Let's start by obtaining the table tbl
import geneva
import numpy as np
import pyarrow as pa
lancedb_uri="gs://bucket/db"
db = geneva.connect(lancedb_uri)
# Define schema for the video table
schema = pa.schema([
("filename", pa.string()),
("duration_sec", pa.float32()),
("x", pa.int32()),
("y", pa.int32()),
])
tbl = db.create_table("videos", schema=schema, mode="overwrite")
# Generate fake data
N = 10
data = {
"filename": [f"video_{i}.mp4" for i in range(N)],
"duration_sec": np.random.uniform(10, 300, size=N).astype(np.float32),
"x": np.random.choice([640, 1280, 1920], size=N),
"y": np.random.choice([360, 720, 1080], size=N),
"caption": [f"this is video {i}" for i in range(N)]
}
# Convert to Arrow Table and add to LanceDB
batch = pa.table(data, schema=schema)
tbl.add(batch)
Here's how to register a simple UDF:
@udf
def area_udf(x: int, y: int) -> int:
return x * y
@udf
def download_udf(filename: str) -> bytes:
...
# {'new column name': <udf>, ...}
# simple_udf's arguments are `x` and `y` so the input columns are
# inferred to be columns `x` amd `y`
tbl.add_columns({"area": area_udf, "content": download_udf })
Batched UDFs require return type in their udf
annotations
@udf(data_type=pa.int32())
def batch_filename_len(filename: pa.Array) -> pa.Array:
...
# {'new column name': <udf>}
# batch_filename_len's input, `filename` input column is
# specified by the UDF's argument name.
tbl.add_columns({"filename_len": batch_filename_len})
or
@udf(data_type=pa.int32())
def recordbatch_filename_len(batch: pa.RecordBatch) -> pa.Array:
...
# {'new column name': <udf>}
# batch_filename_len's input. pa.RecordBatch typed UDF
# argument pulls in all the column values for each row.
tbl.add_columns({"filename_len": recordbatch_filename_len})
Similarly, a stateful UDF is registered by providing an instance of the Callable object. The call method may be a per-record function or a batch function.
@udf(data_type=pa.list_(pa.float32(), 1536))

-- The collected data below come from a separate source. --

-- ==== Sys2Proof/Laws/Frames.lean ====
section
/-! SUPPORT. What a write to an operand, a push and the entry of an interrupt leave unchanged, in the terms of the footprints, and
that they keep the canonical form of memory. -/

namespace Sys2Proof.Machine

/-! ### Operands -/

theorem State.reg_write8 (s : State) (l : Loc Reg8) (v : Byte) {q : Reg16} (h : q ∉ l.regs8) :
    (s.write8 l v).reg q = s.reg q := by
  cases l with
  | reg r => exact State.reg_setReg8_ne s v (by simpa [Loc.regs8] using h)
  | mem sg off => exact State.reg_congr (by simp [State.write8]) q

theorem State.reg_write16 (s : State) (l : Loc Reg16) (v : Word) {q : Reg16} (h : q ∉ l.regs16) :
    (s.write16 l v).reg q = s.reg q := by
  cases l with
  | reg r => exact State.reg_setReg_ne s v (by simpa [Loc.regs16] using h)
  | mem sg off => exact State.reg_congr (by simp [State.write16]) q

theorem State.readByte_write8 (s : State) (l : Loc Reg8) (v : Byte) {a : Addr} (h : a ∉ l.addrs8) :
    (s.write8 l v).readByte a = s.readByte a := by
  cases l with
  | reg r => rfl
  | mem sg off => exact State.readByte_writeByte_ne s v (by simpa [Loc.addrs8] using h)

theorem State.readByte_write16 (s : State) (l : Loc Reg16) (v : Word) {a : Addr} (h : a ∉ l.addrs16) :
    (s.write16 l v).readByte a = s.readByte a := by
  cases l with
  | reg r => rfl
  | mem sg off =>
    simp only [Loc.addrs16, wordAddrs, List.mem_cons, List.not_mem_nil, or_false, not_or] at h
    exact State.readByte_writeWord_ne s v h.1 h.2

theorem State.wf_write8 {s : State} (hw : s.mem.wf = true) (l : Loc Reg8) (v : Byte) :
    (s.write8 l v).mem.wf = true := by
  cases l with
  | reg r => exact hw
  | mem sg off => exact State.wf_writeByte hw _ _

theorem State.wf_write16 {s : State} (hw : s.mem.wf = true) (l : Loc Reg16) (v : Word) :
    (s.write16 l v).mem.wf = true := by
  cases l with
  | reg r => exact hw
  | mem sg off => exact State.wf_writeWord hw _ _

/-! ### The stack -/

theorem State.wf_push16 {s : State} (hw : s.mem.wf = true) (v : Word) : (s.push16 v).mem.wf = true :=
  State.wf_writeWord (s := s.grown) hw _ _

theorem State.wf_intCall {s : State} (hw : s.mem.wf = true) (n : Byte) : (s.intCall n).mem.wf = true := by
  have h : (s.intCall n).mem = (((s.push16 s.flags.word).push16 (s.seg .cs)).push16 s.ip).mem := by simp [State.intCall]
  rw [h]
  exact State.wf_push16 (State.wf_push16 (State.wf_push16 hw _) _) _

/-- The bytes of the first push and those of the pushes after it. -/
theorem State.mem_stackAddrs_succ (s : State) (v : Word) (k : Nat) (a : Addr) :
    a ∈ s.stackAddrs (k + 1) ↔ a ∈ s.stackAddrs 1 ∨ a ∈ (s.push16 v).stackAddrs k := by
  simp only [State.stackAddrs, List.mem_flatMap, List.mem_range, State.reg_push16, State.seg_push16, if_true]
  have e (j : Nat) : s.reg .sp - BitVec.ofNat 16 (2 * (j + 1 + 1)) = s.reg .sp - 2 - BitVec.ofNat 16 (2 * (j + 1)) := by
    rw [BitVec.sub_sub, show 2 * (j + 1 + 1) = 2 + 2 * (j + 1) by omega, BitVec.ofNat_add]; rfl
  constructor
  · rintro ⟨j, hj, h⟩
    cases j with
    | zero => exact .inl ⟨0, by omega, h⟩
    | succ j => exact .inr ⟨j, by omega, by rw [← e j]; exact h⟩
  · rintro (⟨j, hj, h⟩ | ⟨j, hj, h⟩)
    · exact ⟨j, by omega, h⟩
    · exact ⟨j + 1, by omega, by rw [e j]; exact h⟩

theorem State.readByte_push16 (s : State) (v : Word) {a : Addr} (h : a ∉ s.stackAddrs 1) :
    (s.push16 v).readByte a = s.readByte a := by
  simp only [State.stackAddrs, List.range_one, List.flatMap_cons, List.flatMap_nil, List.append_nil, wordAddrs,
    List.mem_cons, List.not_mem_nil, or_false, not_or] at h
  have e : s.grown.reg .sp = s.reg .sp - BitVec.ofNat 16 (2 * (0 + 1)) := State.reg_grown s .sp
  have g : s.grown.seg .ss = s.seg .ss := State.seg_congr (by simp) .ss
  show (s.grown.writeWord (phys (s.grown.seg .ss) (s.grown.reg .sp)) v).readByte a = _
  rw [e, g, State.readByte_writeWord_ne _ _ h.1 h.2]
  rfl

theorem State.readByte_push16_push16 (s : State) (v w : Word) {a : Addr} (h : a ∉ s.stackAddrs 2) :
    ((s.push16 v).push16 w).readByte a = s.readByte a := by
  rw [State.mem_stackAddrs_succ s v, not_or] at h
  rw [State.readByte_push16 _ _ h.2, State.readByte_push16 _ _ h.1]

theorem State.readByte_intCall (s : State) (n : Byte) {a : Addr} (h : a ∉ s.stackAddrs 3) :
    (s.intCall n).readByte a = s.readByte a := by
  have e : (s.intCall n).mem = (((s.push16 s.flags.word).push16 (s.seg .cs)).push16 s.ip).mem := by simp [State.intCall]
  rw [State.readByte_congr e]
  rw [State.mem_stackAddrs_succ s s.flags.word, not_or] at h
  rw [State.readByte_push16_push16 _ _ _ h.2, State.readByte_push16 _ _ h.1]

end Sys2Proof.Machine
end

class OpenAIEmbedding(Callable):
...
def __call__(self, text: str) -> pa.Array:
...
# OpenAIEbmedding's call method input is inferred to be 'text' of
# type string from the __call__'s arguments, and its output type is
# a fixed size list of float32.
tbl.add_columns({"embedding": OpenAIEmbedding()})
UDF API
All UDFs are decorated by @geneva.udf
.
geneva.udf
udf(
func: Callable | None = None,
*,
data_type: DataType | None = None,
version: str | None = None,
cuda: bool = False,
field_metadata: dict[str, str] | None = None,
input_columns: list[str] | None = None,
num_cpus: int | float | None = None,
**kwargs,
) -> UDF | partial
Decorator of a User Defined Function (UDF).
Parameters:
-
func
(Callable | None
, default:None
) –The callable to be decorated. If None, returns a partial function.
-
data_type
(DataType | None
, default:None
) –The data type of the output PyArrow Array from the UDF. If None, it will be inferred from the function signature.
-
version
(str | None
, default:None
) –A version string to manage the changes of function. If not provided, it will use the hash of the serialized function.
-
cuda
(bool
, default:False
) –If true, load CUDA optimized kernels
-
field_metadata
(dict[str, str] | None
, default:None
) –A dictionary of metadata to be attached to the output
pyarrow.Field
. -
input_columns
(list[str] | None
, default:None
) –A list of input column names for the UDF. If not provided, it will be inferred from the function signature. Or scan all columns.
-
num_cpus
(int | float | None
, default:None
) –The (fraction) number of CPUs to acquire to run the job.